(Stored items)

-- ==== Sys2Proof/Laws/SoundTime.lean ====
section
/-! SUPPORT. What every command keeps: the functions of Machine/Time.lean. -/

namespace Sys2Proof.Machine

set_option linter.unusedTactic false
set_option linter.unreachableTactic false

variable {φ : Fuses} {κ : List Instr} {ρ : Nat} {s : State}

theorem Sound.setView (h : Sound φ κ ρ s) {v : Nat} {w : View} : Sound φ κ ρ (Sys2Proof.Machine.State.setView s v w) := by
  unfold Sys2Proof.Machine.State.setView
  repeat' first
    | with_reducible assumption
    | with_reducible apply Sound.put
    | fail_if_no_progress with_reducible apply Sound.keep
    | (intro _ _ _)
    | (intro _ _)
    | split
    | dsimp only

theorem Sound.setTrig (h : Sound φ κ ρ s) {tt : Nat} {t : Trig} : Sound φ κ ρ (Sys2Proof.Machine.State.setTrig s tt t) := by
  unfold Sys2Proof.Machine.State.setTrig
  repeat' first
    | with_reducible assumption
    | with_reducible apply Sound.put
    | fail_if_no_progress with_reducible apply Sound.keep
    | (intro _ _ _)
    | (intro _ _)
    | split
    | dsimp only

theorem Sound.reconvert (h : Sound φ κ ρ s) {v : Nat} {a : Nat} : Sound φ κ ρ (Sys2Proof.Machine.State.reconvert s v a) := by
  unfold Sys2Proof.Machine.State.reconvert
  repeat' first
    | with_reducible assumption
    | with_reducible apply Sound.units
    | with_reducible apply Sound.setTrig
    | with_reducible apply Sound.ite
    | fail_if_no_progress with_reducible apply Sound.keep
    | (intro _ _ _)
    | (intro _ _)
    | split
    | dsimp only

theorem Sound.schedule (h : Sound φ κ ρ s) {v : Nat} {at_ : Option Nat} {rate : Option Nat} {step : Option Nat} {owner : Bool} : Sound φ κ ρ (Sys2Proof.Machine.State.schedule s v at_ rate step owner) := by
  unfold Sys2Proof.Machine.State.schedule
  repeat' first
    | with_reducible assumption
    | with_reducible apply Sound.wr
    | with_reducible apply Sound.setView
    | with_reducible apply Sound.ite
    | fail_if_no_progress with_reducible apply Sound.keep
    | (intro _ _ _)
    | (intro _ _)
    | split
    | dsimp only

theorem Sound.unschedule (h : Sound φ κ ρ s) {v : Nat} : Sound φ κ ρ (Sys2Proof.Machine.State.unschedule s v) := by
  unfold Sys2Proof.Machine.State.unschedule
  repeat' first
    | with_reducible assumption
    | with_reducible apply Sound.wr
    | with_reducible apply Sound.setView
    | fail_if_no_progress with_reducible apply Sound.keep
    | (intro _ _ _)
    | (intro _ _)
    | split
    | dsimp only

theorem Sound.markStep (h : Sound φ κ ρ s) {d : Nat} {v : Nat} : Sound φ κ ρ (Sys2Proof.Machine.State.markStep s d v) := by
  unfold Sys2Proof.Machine.State.markStep
  repeat' first
    | with_reducible assumption
    | with_reducible apply Sound.put
    | fail_if_no_progress with_reducible apply Sound.keep
    | (intro _ _ _)
    | (intro _ _)
    | split
    | dsimp only

theorem Sound.changeView (h : Sound φ κ ρ s) {v : Nat} {c : Sched} : Sound φ κ ρ (Sys2Proof.Machine.State.changeView s v c) := by
  unfold Sys2Proof.Machine.State.changeView
  repeat' first
    | with_reducible assumption
    | with_reducible apply Sound.wr
    | with_reducible apply Sound.units
    | with_reducible apply Sound.setView
    | with_reducible apply Sound.reconvert
    | with_reducible apply Sound.markStep
    | with_reducible apply Sound.ite
    | fail_if_no_progress with_reducible apply Sound.keep
    | (intro _ _ _)
    | (intro _ _)
    | split
    | dsimp only

theorem Sound.applySchedule (h : Sound φ κ ρ s) {v : Nat} {c : Sched} : Sound φ κ ρ (Sys2Proof.Machine.State.applySchedule s v c) := by
  unfold Sys2Proof.Machine.State.applySchedule
  repeat' first
    | with_reducible assumption
    | with_reducible apply Sound.reach
    | with_reducible apply Sound.unschedule
    | with_reducible apply Sound.changeView
    | fail_if_no_progress with_reducible apply Sound.keep
    | (intro _ _ _)
    | (intro _ _)
    | split
    | dsimp only

theorem Sound.applyTvSchedule (h : Sound φ κ ρ s) {v : Nat} {n : Nat} : Sound φ κ ρ (Sys2Proof.Machine.applyTvSchedule s v n) := by
  unfold Sys2Proof.Machine.applyTvSchedule
  repeat' first
    | with_reducible assumption
    | with_reducible apply Sound.schedule
    | with_reducible apply Sound.unschedule
    | with_reducible apply Sound.ite
    | fail_if_no_progress with_reducible apply Sound.keep
    | (intro _ _ _)
    | (intro _ _)
    | split
    | dsimp only

theorem Sound.setEvt (h : Sound φ κ ρ s) {i : Nat} {p : EvtPin} : Sound φ κ ρ (Sys2Proof.Machine.State.setEvt s i p) := by
  unfold Sys2Proof.Machine.State.setEvt
  repeat' first
    | with_reducible assumption
    | with_reducible apply Sound.put
    | fail_if_no_progress with_reducible apply Sound.keep
    | (intro _ _ _)
    | (intro _ _)
    | split
    | dsimp only

theorem Sound.captureTake (h : Sound φ κ ρ s) {i : Nat} : Sound φ κ ρ (Sys2Proof.Machine.State.captureTake s i) := by
  unfold Sys2Proof.Machine.State.captureTake
  repeat' first
    | with_reducible assumption
    | with_reducible apply Sound.setEvt
    | fail_if_no_progress with_reducible apply Sound.keep
    | (intro _ _ _)
    | (intro _ _)
    | split
    | dsimp only

theorem Sound.setOut (h : Sound φ κ ρ s) {o : Nat} {p : OutPin} : Sound φ κ ρ (Sys2Proof.Machine.State.setOut s o p) := by
  unfold Sys2Proof.Machine.State.setOut
  repeat' first
    | with_reducible assumption
    | with_reducible apply Sound.put
    | fail_if_no_progress with_reducible apply Sound.keep
    | (intro _ _ _)
    | (intro _ _)
    | split
    | dsimp only

theorem Sound.trigOut (h : Sound φ κ ρ s) {o : Nat} {q : Nat} : Sound φ κ ρ (Sys2Proof.Machine.State.trigOut s o q) := by
  unfold Sys2Proof.Machine.State.trigOut
  repeat' first
    | with_reducible assumption
    | with_reducible apply Sound.setOut
    | fail_if_no_progress with_reducible apply Sound.keep
    | (intro _ _ _)
    | (intro _ _)
    | split
    | dsimp only

theorem Sound.applyTrigOutCfg (h : Sound φ κ ρ s) {o : Nat} : Sound φ κ ρ (Sys2Proof.Machine.applyTrigOutCfg s o) := by
  unfold Sys2Proof.Machine.applyTrigOutCfg
  repeat' first
    | with_reducible assumption
    | with_reducible apply Sound.setOut
    | with_reducible apply Sound.ite
    | fail_if_no_progress with_reducible apply Sound.keep
    | (intro _ _ _)
    | (intro _ _)
    | split
    | dsimp only

end Sys2Proof.Machine
end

_DIRECTIONS FOR THIS TASK_: Please repeat word for word the lines above that run from the beginning through the line containing "theorem Sound.setTrig (h", keeping both the first and that last line.

_WRITTEN REPLY_:
-- ==== Sys2Proof/Laws/SoundTime.lean ====
section
/-! SUPPORT. What every command keeps: the functions of Machine/Time.lean. -/

namespace Sys2Proof.Machine

set_option linter.unusedTactic false
set_option linter.unreachableTactic false

variable {φ : Fuses} {κ : List Instr} {ρ : Nat} {s : State}

theorem Sound.setView (h : Sound φ κ ρ s) {v : Nat} {w : View} : Sound φ κ ρ (Sys2Proof.Machine.State.setView s v w) := by
  unfold Sys2Proof.Machine.State.setView
  repeat' first
    | with_reducible assumption
    | with_reducible apply Sound.put
    | fail_if_no_progress with_reducible apply Sound.keep
    | (intro _ _ _)
    | (intro _ _)
    | split
    | dsimp only

theorem Sound.setTrig (h : Sound φ κ ρ s) {tt : Nat} {t : Trig} : Sound φ κ ρ (Sys2Proof.Machine.State.setTrig s tt t) := by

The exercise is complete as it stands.